Church of England announces disinvestment from fossil fuel companies

22 Jun 2023 News

The Church of England

The Church Commissioners for England and the Church of England Pensions Board have announced that they will independently disinvest from fossil fuel companies.

The Commissioners, the charity investment arm of the Church of England, said that it will exclude oil and gas giants from its portfolio and companies that are “engaged in the exploration, production and refining of oil or gas, unless they are in genuine alignment with a 1.5°C pathway, by the end of 2023”.

It said the decision to disinvest was taken after a number of companies failed to meet various climate goals on time.

This follows the Commissioners’ decision in 2021 to exclude 20 major oil and gas firms from its investment portfolio.

It also comes after four priests urged the Commissioners and Pensions Board to “cut ties” with oil and gas companies in a protest last November.

Failure to meet climate hurdles

In 2018, the Church of England passed a Synod motion setting out a five-year strategy to invest in climate solutions, engage with high-carbon emitting firms, and divest from fossil fuels companies not aligned with the Paris Agreement.

As part of this, the Church of England’s National Investing Bodies (NIBs) developed several “hurdles” requiring those companies to meet “progressively more ambitious climate change performance criteria” by July 2023.

In a report for the General Synod, the NIBs said that as none of the oil and gas giants passed the hurdles, the Church would disinvest from fossil fuel companies accordingly.

These include BP, Ecopetrol, Eni, Equinor, ExxonMobil, Occidental Petroleum, Pemex, Repsol, Sasol, Shell, and Total.

‘We set the bar of expectations high’

The NIBs said in the report that they “set the bar of our expectations high for where companies should be in their commitments by July 2023”.

“We also set the bar of our expectations high for where companies should be in their commitments by July 2023,” the report reads.

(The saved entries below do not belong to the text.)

-- ==== Sys2Proof/Machine/Step.lean ====
section
/-! DEFINITION. One step: the host's next event, carried out to its end (R55); and how the host's records place a
command where the next step takes it. -/

namespace Sys2Proof.Machine

/-- The block steps only inside a host event, and with none pending it stays as it is (R19, R108; log entry 17). -/
def step (s : State) : Host.Outcome State Fault Refusal :=
  match s.pending with
  | [] => .next s
  | e :: rest => perform e { s with pending := rest }

/-- The command is the data of the CMD write itself (R58): `w`, as the command table numbers its bits, becomes the
data of the host's next access, a write of CMD, before the accesses already pending (log entry 10). -/
def State.withFetchWord (s : State) (nbits w : Nat) : State :=
  { s with pending := .write Reg.cmd.offset 4 (BitVec.ofNat 32 (w % 2 ^ nbits)) :: s.pending }

end Sys2Proof.Machine
end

“We are clear that fossil fuel companies’ targets need to be aligned with the Paris Agreement in the short, medium and long term to be credible. This is critical to the integrity of a genuine net zero commitment.

“Some companies have come close, and indeed it is in no small part down to the efforts of each of the NIBs working collaboratively with other investors through global engagement initiatives such as Climate Action 100+, that they have done so. However, as this report sets out, no fossil fuel company has met the 2023 hurdles.”

Alan Smith, first church estates commissioner, said that the decision to disinvest was not “taken lightly”.

“Soberingly, the energy majors have not listened to significant voices in the societies and markets they serve and are not moving quickly enough on the transition. If any of these energy companies come into alignment with our criteria in the future, we would reconsider our position. Indeed, that is something we would hope for,” he added. 

Christian Aid: Decison is ‘damning indictment’ of oil and gas industry

Jennifer Larbie, Christian Aid’s head of global advocacy, said that “the Church of England’s decision to divest from fossil fuel companies is a damning indictment of the harm these corporations are doing to the world”.

“Over the years the support of Church investors has emboldened oil and gas companies and given them the social licence and political capital to influence politicians around the world. That time has ended,” she continued.

“For decades many fossil fuel companies have known the harm their activity is causing yet they continue to spend millions lobbying governments to block efforts to tackle the climate crisis. Profiting from climate suffering caused by fossil fuels should carry the same stigma as investing in smoking or arms dealing.”

Larbie added that it is “telling that the Church of England, which has worked tirelessly to engage with the oil and gas industry and shift it onto a sustainable approach, has decided that these companies are beyond the pale”.

“If ever there was a sign that the UK government needed to step in and tax fossil fuel profits to pay for the damage they have caused, this is it. It’s only right that the polluters should pay.”